Collected data entries
• • • • • • •

-- ==== Sys2Proof/Machine/Dispatch.lean ====
section
/-! DEFINITION. One arm for each command: its meaning, or its rejection by name. -/

namespace Sys2Proof.Machine

/-- The effect of a command on everything but the queue. -/
def exec (i : Instr) (s : State) : Host.Outcome State Fault Refusal :=
  match i with
  | .portEnableWrite e port v => Sys2Proof.Machine.execPortEnableWrite e port v s
  | .detectPulse port terminated => Sys2Proof.Machine.execDetectPulse port terminated s
  | .rateStepStart port => Sys2Proof.Machine.execRateStepStart port s
  | .serdesPllLock port => Sys2Proof.Machine.execSerdesPllLock port s
  | .stateTimeLimit port => Sys2Proof.Machine.execStateTimeLimit port s
  | .trainIdleEnd port => Sys2Proof.Machine.execTrainIdleEnd port s
  | .blockReceived port lane blk => Sys2Proof.Machine.execBlockReceived port lane blk s
  | .alignReceived port lane payload arrival => Sys2Proof.Machine.execAlignReceived port lane payload arrival s
  | .orderedSetReceived port lane payload eye => Sys2Proof.Machine.execOrderedSetReceived port lane payload eye s
  | .linkDownIdleEnd port => Sys2Proof.Machine.execLinkDownIdleEnd port s
  | .retrain e port v => Sys2Proof.Machine.execRetrain e port v s
  | .packetReceived port bytes bad => Sys2Proof.Machine.execPacketReceived port bytes bad s
  | .egressTransmit port => Sys2Proof.Machine.execEgressTransmit port s
  | .berWindowEnd port lane => Sys2Proof.Machine.execBerWindowEnd port lane s
  | .bipSecondEnd => Sys2Proof.Machine.execBipSecondEnd s
  | .adaptWindowEnd port lane coef => Sys2Proof.Machine.execAdaptWindowEnd port lane coef s
  | .eyeBelowFloor port lane eye => Sys2Proof.Machine.execEyeBelowFloor port lane eye s
  | .sleepRequest e port v => Sys2Proof.Machine.execSleepRequest e port v s
  | .sleepReqReceived port => Sys2Proof.Machine.execSleepReqReceived port s
  | .sleepAckReceived port => Sys2Proof.Machine.execSleepAckReceived port s
  | .sleepNakReceived port => Sys2Proof.Machine.execSleepNakReceived port s
  | .sleepReqTimeout port => Sys2Proof.Machine.execSleepReqTimeout port s
  | .sleepEntryDone port => Sys2Proof.Machine.execSleepEntryDone port s
  | .wakeBeaconQualified port => Sys2Proof.Machine.execWakeBeaconQualified port s
  | .portResume port => Sys2Proof.Machine.execPortResume port s
  | .helloTimer => Sys2Proof.Machine.execHelloTimer s
  | .helloReceived port payload => Sys2Proof.Machine.execHelloReceived port payload s
  | .helloTimeout port => Sys2Proof.Machine.execHelloTimeout port s
  | .assignReceived port payload => Sys2Proof.Machine.execAssignReceived port payload s
  | .relayAssignReceived source payload => Sys2Proof.Machine.execRelayAssignReceived source payload s
  | .unassign e v => Sys2Proof.Machine.execUnassign e v s
  | .sweepReceived port payload => Sys2Proof.Machine.execSweepReceived port payload s
  | .sweepReturnReceived port payload => Sys2Proof.Machine.execSweepReturnReceived port payload s
  | .sweepReturnTime tagSource tagSequence => Sys2Proof.Machine.execSweepReturnTime tagSource tagSequence s
  | .bulkPacketReceived source channel seq payload => Sys2Proof.Machine.execBulkPacketReceived source channel seq payload s
  | .bulkAckTimer transfer => Sys2Proof.Machine.execBulkAckTimer transfer s
  | .bulkAckReceived source transfer payload => Sys2Proof.Machine.execBulkAckReceived source transfer payload s
  | .bulkSend transfer => Sys2Proof.Machine.execBulkSend transfer s
  | .syncSend => Sys2Proof.Machine.execSyncSend s
  | .syncReceived port payload rx => Sys2Proof.Machine.execSyncReceived port payload rx s
  | .delayExchangeTimer => Sys2Proof.Machine.execDelayExchangeTimer s
  | .delayReqReceived port seq payload rx => Sys2Proof.Machine.execDelayReqReceived port seq payload rx s
  | .delayRespReceived port payload rx => Sys2Proof.Machine.execDelayRespReceived port payload rx s
  | .delayRespTimeout => Sys2Proof.Machine.execDelayRespTimeout s
  | .syncLoss => Sys2Proof.Machine.execSyncLoss s
  | .holdoverLimit => Sys2Proof.Machine.execHoldoverLimit s
  | .slowWindowEnd period => Sys2Proof.Machine.execSlowWindowEnd period s
  | .sleepAccounting => Sys2Proof.Machine.execSleepAccounting s
  | .launchPush e view v => Sys2Proof.Machine.execLaunchPush e view v s
  | .launchFlush e view v => Sys2Proof.Machine.execLaunchFlush e view v s
  | .launchInstant view => Sys2Proof.Machine.execLaunchInstant view s
  | .synciEdge input falling stamp => Sys2Proof.Machine.execSynciEdge input falling stamp s
  | .capturePop e input => Sys2Proof.Machine.execCapturePop e input s
  | .syncoPulse output begins => Sys2Proof.Machine.execSyncoPulse output begins s
  | .videoUnit source channel seq payload => Sys2Proof.Machine.execVideoUnit source channel seq payload s
  | .contextFieldWrite e ctx field v => Sys2Proof.Machine.execContextFieldWrite e ctx field v s
  | .bindContext e ctx => Sys2Proof.Machine.execBindContext e ctx s
  | .park e ctx => Sys2Proof.Machine.execPark e ctx s
  | .release e ctx => Sys2Proof.Machine.execRelease e ctx s
  | .parkTimeout ctx => Sys2Proof.Machine.execParkTimeout ctx s
  | .evictTimeout ctx => Sys2Proof.Machine.execEvictTimeout ctx s
  | .allocate e handle => Sys2Proof.Machine.execAllocate e handle s
  | .free e handle => Sys2Proof.Machine.execFree e handle s
  | .storePlacementWrite e store v => Sys2Proof.Machine.execStorePlacementWrite e store v s
  | .captureArm e v => Sys2Proof.Machine.execCaptureArm e v s
  | .captureBoundary => Sys2Proof.Machine.execCaptureBoundary s
  | .captureDone => Sys2Proof.Machine.execCaptureDone s
  | .captureAbort e v => Sys2Proof.Machine.execCaptureAbort e v s
  | .primaryCountWrite e v => Sys2Proof.Machine.execPrimaryCountWrite e v s
  | .lrbFrame group bits => Sys2Proof.Machine.execLrbFrame group bits s
  | .defectVerdict => Sys2Proof.Machine.execDefectVerdict s
  | .burstCompute lane => Sys2Proof.Machine.execBurstCompute lane s
  | .burstComputed lane => Sys2Proof.Machine.execBurstComputed lane s
  | .launchLine lane => Sys2Proof.Machine.execLaunchLine lane s
  | .commitEffect => Sys2Proof.Machine.execCommitEffect s
  | .slateFrameEnd => Sys2Proof.Machine.execSlateFrameEnd s
  | .modulatorStart e => Sys2Proof.Machine.execModulatorStart e s
  | .modulatorStop e => Sys2Proof.Machine.execModulatorStop e s
  | .modulatorStartEffect => Sys2Proof.Machine.execModulatorStartEffect s
  | .modulatorStopEffect => Sys2Proof.Machine.execModulatorStopEffect s
  | .teEdge input => Sys2Proof.Machine.execTeEdge input s
  | .teTimeout input => Sys2Proof.Machine.execTeTimeout input s
  | .lanePllUnlock quadrant => Sys2Proof.Machine.execLanePllUnlock quadrant s
  | .lanePllRelock quadrant => Sys2Proof.Machine.execLanePllRelock quadrant s
  | .quadrantResume quadrant => Sys2Proof.Machine.execQuadrantResume quadrant s
  | .openSession e body => Sys2Proof.Machine.execOpenSession e body s
  | .closeSession e body => Sys2Proof.Machine.execCloseSession e body s
  | .read e m => Sys2Proof.Machine.execRead e m s
  | .write e m => Sys2Proof.Machine.execWrite e m s
  | .writeStaged e m => Sys2Proof.Machine.execWriteStaged e m s
  | .commit e body => Sys2Proof.Machine.execCommit e body s
  | .discard e body => Sys2Proof.Machine.execDiscard e body s
  | .store e body => Sys2Proof.Machine.execStore e body s
  | .restore e body => Sys2Proof.Machine.execRestore e body s
  | .domainUp e body => Sys2Proof.Machine.execDomainUp e body s
  | .domainDown e body => Sys2Proof.Machine.execDomainDown e body s
  | .sessionExpiry session => Sys2Proof.Machine.execSessionExpiry session s
  | .segmentTimeout session => Sys2Proof.Machine.execSegmentTimeout session s
  | .spiSend bytes early => Sys2Proof.Machine.execSpiSend bytes early s
  | .spiFetch clocked => Sys2Proof.Machine.execSpiFetch clocked s
  | .spiStatus => Sys2Proof.Machine.execSpiStatus s
  | .eventPop e => Sys2Proof.Machine.execEventPop e s
  | .hostReset e v => Sys2Proof.Machine.execHostReset e v s
  | .transferOpen e v => Sys2Proof.Machine.execTransferOpen e v s
  | .transferAbort e v => Sys2Proof.Machine.execTransferAbort e v s
  | .transferTimeout transfer => Sys2Proof.Machine.execTransferTimeout transfer s
  | .jobStart e job => Sys2Proof.Machine.execJobStart e job s
  | .jobResume e job => Sys2Proof.Machine.execJobResume e job s
  | .jobAbort e job => Sys2Proof.Machine.execJobAbort e job s
  | .savedStateWrite e job m => Sys2Proof.Machine.execSavedStateWrite e job m s
  | .shaleBlock slot => Sys2Proof.Machine.execShaleBlock slot s
  | .archiveAutoload => Sys2Proof.Machine.execArchiveAutoload s
  | .nvmLineDone => Sys2Proof.Machine.execNvmLineDone s
  | .nvmHoldLimit => Sys2Proof.Machine.execNvmHoldLimit s
  | .blackboxRecordWrite => Sys2Proof.Machine.execBlackboxRecordWrite s
  | .blackboxScanDone => Sys2Proof.Machine.execBlackboxScanDone s
  | .headRelease e v => Sys2Proof.Machine.execHeadRelease e v s
  | .blackboxClear e v => Sys2Proof.Machine.execBlackboxClear e v s
  | .ownerEnrol e v => Sys2Proof.Machine.execOwnerEnrol e v s
  | .authChallenge e => Sys2Proof.Machine.execAuthChallenge e s
  | .authoriseSession e v => Sys2Proof.Machine.execAuthoriseSession e v s
  | .replaceOwnerKey e v => Sys2Proof.Machine.execReplaceOwnerKey e v s
  | .removeOwnerKey e v => Sys2Proof.Machine.execRemoveOwnerKey e v s
  | .firmwareActivate e v => Sys2Proof.Machine.execFirmwareActivate e v s
  | .firmwareConfirm e v => Sys2Proof.Machine.execFirmwareConfirm e v s
  | .attestNonce e v => Sys2Proof.Machine.execAttestNonce e v s
  | .attestReportReady session => Sys2Proof.Machine.execAttestReportReady session s
  | .domainQuiesceDone domain => Sys2Proof.Machine.execDomainQuiesceDone domain s
  | .domainEntryWindowEnd domain => Sys2Proof.Machine.execDomainEntryWindowEnd domain s
  | .domainExitDone domain => Sys2Proof.Machine.execDomainExitDone domain s
  | .powerGoodTimeout domain => Sys2Proof.Machine.execPowerGoodTimeout domain s
  | .planEnter e v => Sys2Proof.Machine.execPlanEnter e v s
  | .planExecute => Sys2Proof.Machine.execPlanExecute s
  | .wakeBallEdge rising => Sys2Proof.Machine.execWakeBallEdge rising s
  | .spiCsWake => Sys2Proof.Machine.execSpiCsWake s
  | .alarmExpiry => Sys2Proof.Machine.execAlarmExpiry s
  | .wake => Sys2Proof.Machine.execWake s
  | .regulatorAck rail statusWord => Sys2Proof.Machine.execRegulatorAck rail statusWord s
  | .regulatorTimeout rail => Sys2Proof.Machine.execRegulatorTimeout rail s
  | .supplyWarning rail mv => Sys2Proof.Machine.execSupplyWarning rail mv s
  | .supplyDark => Sys2Proof.Machine.execSupplyDark s
  | .supplyRecover rail => Sys2Proof.Machine.execSupplyRecover rail s
  | .supplyReset rail mv => Sys2Proof.Machine.execSupplyReset rail mv s
  | .sensorConversion counts => Sys2Proof.Machine.execSensorConversion counts s
  | .slowRound ain => Sys2Proof.Machine.execSlowRound ain s
  | .calPhase1Step reading => Sys2Proof.Machine.execCalPhase1Step reading s
  | .calPhase2Measured lane trim => Sys2Proof.Machine.execCalPhase2Measured lane trim s
  | .calPhase2Apply => Sys2Proof.Machine.execCalPhase2Apply s
  | .calRepeat => Sys2Proof.Machine.execCalRepeat s
  | .powerOnReset => Sys2Proof.Machine.execPowerOnReset s
  | .crystalDetected => Sys2Proof.Machine.execCrystalDetected s
  | .resetRelease => Sys2Proof.Machine.execResetRelease s
  | .resetBall lowNs => Sys2Proof.Machine.execResetBall lowNs s
  | .watchdogExpiry => Sys2Proof.Machine.execWatchdogExpiry s
  | .bootRom => Sys2Proof.Machine.execBootRom s
  | .firmwareBoot => Sys2Proof.Machine.execFirmwareBoot s
  | .bootComplete => Sys2Proof.Machine.execBootComplete s
  | .autostart => Sys2Proof.Machine.execAutostart s
  | .jtagBypass tdi => Sys2Proof.Machine.execJtagBypass tdi s
  | .jtagIdcode tdi => Sys2Proof.Machine.execJtagIdcode tdi s
  | .jtagSamplePreload sample preload => Sys2Proof.Machine.execJtagSamplePreload sample preload s
  | .jtagExtest => Sys2Proof.Machine.execJtagExtest s
  | .jtagClamp => Sys2Proof.Machine.execJtagClamp s
  | .jtagHighz => Sys2Proof.Machine.execJtagHighz s
  | .testReset => Sys2Proof.Machine.execTestReset s
  | .crystalOscillationLost => Sys2Proof.Machine.execCrystalOscillationLost s
  | .refclkClockChange present => Sys2Proof.Machine.execRefclkClockChange present s
  | .lrbStartBitLate group => Sys2Proof.Machine.execLrbStartBitLate group s

end Sys2Proof.Machine
end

• • • • • • •

**HOW TO COMPLETE THIS TASK:** The reply should consist solely of the lines above from the one that has "Sys2Proof.Machine.execJobStart e job s" through the one that has "Sys2Proof.Machine.execAuthChallenge e s", reproduced exactly.

**COMPLETED EXERCISE:**
  | .jobStart e job => Sys2Proof.Machine.execJobStart e job s
  | .jobResume e job => Sys2Proof.Machine.execJobResume e job s
  | .jobAbort e job => Sys2Proof.Machine.execJobAbort e job s
  | .savedStateWrite e job m => Sys2Proof.Machine.execSavedStateWrite e job m s
  | .shaleBlock slot => Sys2Proof.Machine.execShaleBlock slot s
  | .archiveAutoload => Sys2Proof.Machine.execArchiveAutoload s
  | .nvmLineDone => Sys2Proof.Machine.execNvmLineDone s
  | .nvmHoldLimit => Sys2Proof.Machine.execNvmHoldLimit s
  | .blackboxRecordWrite => Sys2Proof.Machine.execBlackboxRecordWrite s
  | .blackboxScanDone => Sys2Proof.Machine.execBlackboxScanDone s
  | .headRelease e v => Sys2Proof.Machine.execHeadRelease e v s
  | .blackboxClear e v => Sys2Proof.Machine.execBlackboxClear e v s
  | .ownerEnrol e v => Sys2Proof.Machine.execOwnerEnrol e v s
  | .authChallenge e => Sys2Proof.Machine.execAuthChallenge e s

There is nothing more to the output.